▶ [WHAT TO DO]
Only the lines from the opening of the material through the one containing "State.resetWith ⟨128, 0⟩" should be reproduced, each exactly as it stands.

▶ [SUPPLIED DATA]
-- ==== Sys2Proof/Tests/Slice0.lean ====
section
/-! SUPPORT. Tests: the values come from spec/95_test_vectors.md (the vector is named) or from the rule named; and, for
each statement of Certificates/Slice0/Obligations.lean that has hypotheses, a state and operands that meet them. -/

namespace Sys2Proof.Tests

open Sys2Proof Sys2Proof.Machine

/-! ### Small states -/

/-- Octets placed from index `a` on. -/
def octetsAt (a : Nat) : List Byte → Memory
  | [] => []
  | b :: r => (a, b) :: octetsAt (a + 1) r

/-- The reset state of a block with `BUF_MAX = n`, with a header and a payload. -/
def withHeader (n : Nat) (f : Fields) (p : List Byte) : State :=
  { State.resetWith ⟨n, 0⟩ with f := f, pay := octetsAt 0 p, payLen := BitVec.ofNat 32 p.length }

/-- The reset state of a block with `BUF_MAX = 128`, with a received image. -/
def withImage (b : List Byte) : State :=
  { State.resetWith ⟨128, 0⟩ with wire := octetsAt 0 b, wireLen := BitVec.ofNat 32 b.length }

/-- The reset state of a block with `BUF_MAX = 16`, about to take an input. -/
def withInput (i : Input) : State := { State.resetWith ⟨16, 0⟩ with pending := [i] }

/-- The result is a next state of which `P` holds. -/
def ends (P : State → Bool) : Result → Bool
  | .next t => P t
  | _ => false

/-- The result is a fault. -/
def faults : Result → Bool
  | .fault _ => true
  | _ => false

/-- The result is a refusal. -/
def refuses : Result → Bool
  | .refused _ => true
  | _ => false

theorem next_of_ends {P : State → Bool} {r : Result} (h : ends P r = true) : ∃ t, r = .next t ∧ P t = true := by
  cases r with
  | next t => exact ⟨t, rfl, h⟩
  | fault e => cases h
  | refused e => cases h

theorem fault_of_faults {r : Result} (h : faults r = true) : ∃ e, r = .fault e := by
  cases r with
  | next t => cases h
  | fault e => exact ⟨e, rfl⟩
  | refused e => cases h

theorem refused_of_refuses {r : Result} (h : refuses r = true) : ∃ e, r = .refused e := by
  cases r with
  | next t => cases h
  | fault e => cases h
  | refused e => exact ⟨e, rfl⟩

▶ [OUTPUT]
-- ==== Sys2Proof/Tests/Slice0.lean ====
section
/-! SUPPORT. Tests: the values come from spec/95_test_vectors.md (the vector is named) or from the rule named; and, for
each statement of Certificates/Slice0/Obligations.lean that has hypotheses, a state and operands that meet them. -/

namespace Sys2Proof.Tests

open Sys2Proof Sys2Proof.Machine

/-! ### Small states -/

/-- Octets placed from index `a` on. -/
def octetsAt (a : Nat) : List Byte → Memory
  | [] => []
  | b :: r => (a, b) :: octetsAt (a + 1) r

/-- The reset state of a block with `BUF_MAX = n`, with a header and a payload. -/
def withHeader (n : Nat) (f : Fields) (p : List Byte) : State :=
  { State.resetWith ⟨n, 0⟩ with f := f, pay := octetsAt 0 p, payLen := BitVec.ofNat 32 p.length }

/-- The reset state of a block with `BUF_MAX = 128`, with a received image. -/
def withImage (b : List Byte) : State :=
  { State.resetWith ⟨128, 0⟩ with wire := octetsAt 0 b, wireLen := BitVec.ofNat 32 b.length }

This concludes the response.